The ideological differences arose at Prague’s conference on the 30th anniversary of the fall of the Iron Curtain held on Nov. 11.
At the beginning of his speech, former President Václav Klaus commented on the events of November 1989 and the subsequent social transformation.
“The fall of communism, initiated by the events of Nov. 17, is the greatest event of our modern history, as well as a very positive one,” he said. “It has led to a radical transformation of our lives. It enabled the rapid and profound political and economic transformation of our society, which allowed us to become a full-fledged European country in a relatively short time. That was exactly what we wanted.”
Klaus then emphasized the goals of this transformation, which were freedom, democracy, the market economy, and national sovereignty. At the same time, he considers these attributes to be all the hallmarks of an advanced society.

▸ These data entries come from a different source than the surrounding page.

-- ==== Sys2Proof/Certificates/Slice0/Obligations.lean ====
section
/-! DEFINITION. The statements for the provers. Each docstring names the rules of spec/ it formalises; a statement that rests
on a choice of the model names the log entry. -/

open Sys2Proof Sys2Proof.Machine

/-! ### Scalar instructions -/

/-- R103, R105, R108, R101: register-register arithmetic and logic, sel, the multiplies and lea complete with the result
of their rule in the destination, one cycle later (four for the multiplies), and change nothing else. That a multiply which names a port or link takes four
cycles too is the model's choice (DESIGN CHOICE, log entry 65). -/
def Obligations.AluRegisterForms : Prop :=
  ∀ (s : State) (c k : Nat) (t : Thread) (g : Guard) (d a b : Reg), Issues s c k t g →
    fieldsReady s c k t [a, b] [d] = true →
    let done := fun (i : Instr) (f : Word → Word → Word) (lat : Nat) =>
      Completes i s c k (result s c k t [a, b] d (op2 f)) (nextHead t) lat
    done (.add g d a b) (fun x y => x + y) 1
    ∧ done (.sub g d a b) (fun x y => x - y) 1
    ∧ done (.land g d a b) (fun x y => x &&& y) 1
    ∧ done (.lor g d a b) (fun x y => x ||| y) 1
    ∧ done (.lxor g d a b) (fun x y => x ^^^ y) 1
    ∧ done (.andn g d a b) (fun x y => x &&& ~~~y) 1
    ∧ done (.shl g d a b) (fun x y => x <<< (y.toNat % 64)) 1
    ∧ done (.shr g d a b) (fun x y => x >>> (y.toNat % 64)) 1
    ∧ done (.sar g d a b) (fun x y => x.sshiftRight (y.toNat % 64)) 1
    ∧ done (.rol g d a b) (fun x y => (x <<< (y.toNat % 64)) ||| (x >>> (64 - y.toNat % 64))) 1
    ∧ done (.min g d a b) (fun x y => if x.toInt < y.toInt then x else y) 1
    ∧ done (.max g d a b) (fun x y => if y.toInt < x.toInt then x else y) 1
    ∧ done (.minu g d a b) (fun x y => if x.toNat < y.toNat then x else y) 1
    ∧ done (.maxu g d a b) (fun x y => if y.toNat < x.toNat then x else y) 1
    ∧ (∀ p : PReg, done (.sel g d a b p) (fun x y => if p = 0 ∨ t.pred.getLsbD p.toNat = true then x else y) 1)
    ∧ done (.mul g d a b) (fun x y => x * y) 4
    ∧ done (.mulh g d a b) (fun x y => ((x.signExtend 128 * y.signExtend 128) >>> 64).setWidth 64) 4
    ∧ done (.mulhu g d a b) (fun x y => ((x.zeroExtend 128 * y.zeroExtend 128) >>> 64).setWidth 64) 4
    ∧ (∀ (n : BitVec 2) (disp : BitVec 11),
        done (.lea g d a b n disp) (fun x y => x + (y <<< n.toNat) + disp.signExtend 64) 1)

/-- R103, R74: the saturating forms write the exact result clamped to the range, and set SAT in fpctl exactly when the
clamp changed it. R103, R111, R112: the immediate forms, li and mov. -/
def Obligations.ImmediateForms : Prop :=
  (∀ (s : State) (c k : Nat) (t : Thread) (g : Guard) (d a b : Reg) (imm : BitVec 21), Issues s c k t g →
      let sat : Flags := { sat := true }
      let signed := fun (v : Int) => if v < -2 ^ 63 then (Word.ofInt (-2 ^ 63), sat) else if 2 ^ 63 - 1 < v
        then (Word.ofInt (2 ^ 63 - 1), sat) else (Word.ofInt v, Flags.none)
      let unsigned := fun (v : Int) => if v < 0 then (0, sat) else if 2 ^ 64 - 1 < v
        then (BitVec.allOnes 64, sat) else (Word.ofInt v, Flags.none)
      let two := fun (i : Instr) (f : Word → Word → Word × Flags) =>
        fieldsReady s c k t [a, b] [d] = true → Completes i s c k (resultF s c k t [a, b] d (op2 f)) (nextHead t) 1
      let one := fun (i : Instr) (f : Word → Word × Flags) =>
        fieldsReady s c k t [a] [d] = true → Completes i s c k (resultF s c k t [a] d (op1 f)) (nextHead t) 1
      two (.addSat g d a b) (fun x y => signed (x.toInt + y.toInt))
      ∧ two (.subSat g d a b) (fun x y => signed (x.toInt - y.toInt))
      ∧ two (.addSatu g d a b) (fun x y => unsigned ((x.toNat : Int) + y.toNat))
      ∧ two (.subSatu g d a b) (fun x y => unsigned ((x.toNat : Int) - y.toNat))
      ∧ one (.addSatImm g d a imm) (fun x => signed (x.toInt + imm.toInt))
      ∧ one (.addSatuImm g d a imm) (fun x => unsigned ((x.toNat : Int) + imm.toNat)))
  ∧ (∀ (s : State) (c k : Nat) (t : Thread) (g : Guard) (d a : Reg), Issues s c k t g →
      (fieldsReady s c k t [a] [d] = true →
        let done := fun (i : Instr) (f : Word → Word) => Completes i s c k (result s c k t [a] d (op1 f)) (nextHead t) 1
        (∀ imm : BitVec 21,
          let se : Word := imm.signExtend 64
          let ze : Word := imm.zeroExtend 64
          done (.addImm g d a imm) (fun x => x + se)
          ∧ done (.landImm g d a imm) (fun x => x &&& se)
          ∧ done (.lorImm g d a imm) (fun x => x ||| se)
          ∧ done (.lxorImm g d a imm) (fun x => x ^^^ se)
          ∧ done (.andnImm g d a imm) (fun x => x &&& ~~~se)
          ∧ done (.minImm g d a imm) (fun x => if x.toInt < se.toInt then x else se)
          ∧ done (.maxImm g d a imm) (fun x => if se.toInt < x.toInt then x else se)
          ∧ done (.minuImm g d a imm) (fun x => if x.toNat < ze.toNat then x else ze)
          ∧ done (.maxuImm g d a imm) (fun x => if ze.toNat < x.toNat then x else ze))
        ∧ (∀ n : BitVec 6,
          done (.shlImm g d a n) (fun x => x <<< n.toNat)
          ∧ done (.shrImm g d a n) (fun x => x >>> n.toNat)
          ∧ done (.sarImm g d a n) (fun x => x.sshiftRight n.toNat)
          ∧ done (.rolImm g d a n) (fun x => (x <<< n.toNat) ||| (x >>> (64 - n.toNat))))
        ∧ done (.mov g d a) (fun x => x))
      ∧ (fieldsReady s c k t [] [d] = true →
        let put := fun (i : Instr) (w : Word) => Completes i s c k (result s c k t [] d (fun _ => w)) (nextHead t) 1
        (∀ imm : BitVec 16, put (.li g d imm) (imm.signExtend 64))
        ∧ (∀ imm : BitVec 32, put (.liI32 g d imm) (imm.signExtend 64))
        ∧ (∀ imm : Word, put (.liTe g d imm) imm)))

According to Klaus, the Czech Republic was successful in reaching these goals.
“That is why we do not deserve to be pejoratively described as a post-communist country. We belong among the ex-communist countries at the most,” he said.
The former president is also convinced that the experience of communism provided Czech people with increased sensitivity to the weakening of democratic principles caused by new threats. In this regard, he mentioned the dangers of multiculturalism, genderism, environmentalism, and transnationalism as “an ideology that prevails in Western Europe, which we did not anticipate in November 1989.”
At the same time, he appreciated the critical attitudes of the Visegrad countries towards these tendencies and warned against the formation of new iron curtains within Europe.
“We must continue to defend the attributes of the natural normal world,” Klaus concluded.
While Klaus urged Europeans to defend their core values, former Polish President Lech Wałęsa called for a new world order that rejects the nation-state.
“We have to stop thinking at the state level, we have to broaden the structures in which we belong to,” urged Wałęsa, who emphasized the need to use new technologies to solve current issues at the global as well as the continental level.
“We need new concepts, new structures, and new arrangements,” said Wałęsa.
According to the former Polish prime minister, we are currently situated between two epochs in human history. He said it is clear that in the upcoming epoch there is no risk of communism making a return. At the same time, capitalism in its present form will have no place in the new era as well. Despite this belief, Wałęsa thinks that the market economy will continue to be an important part of the future’s societal order.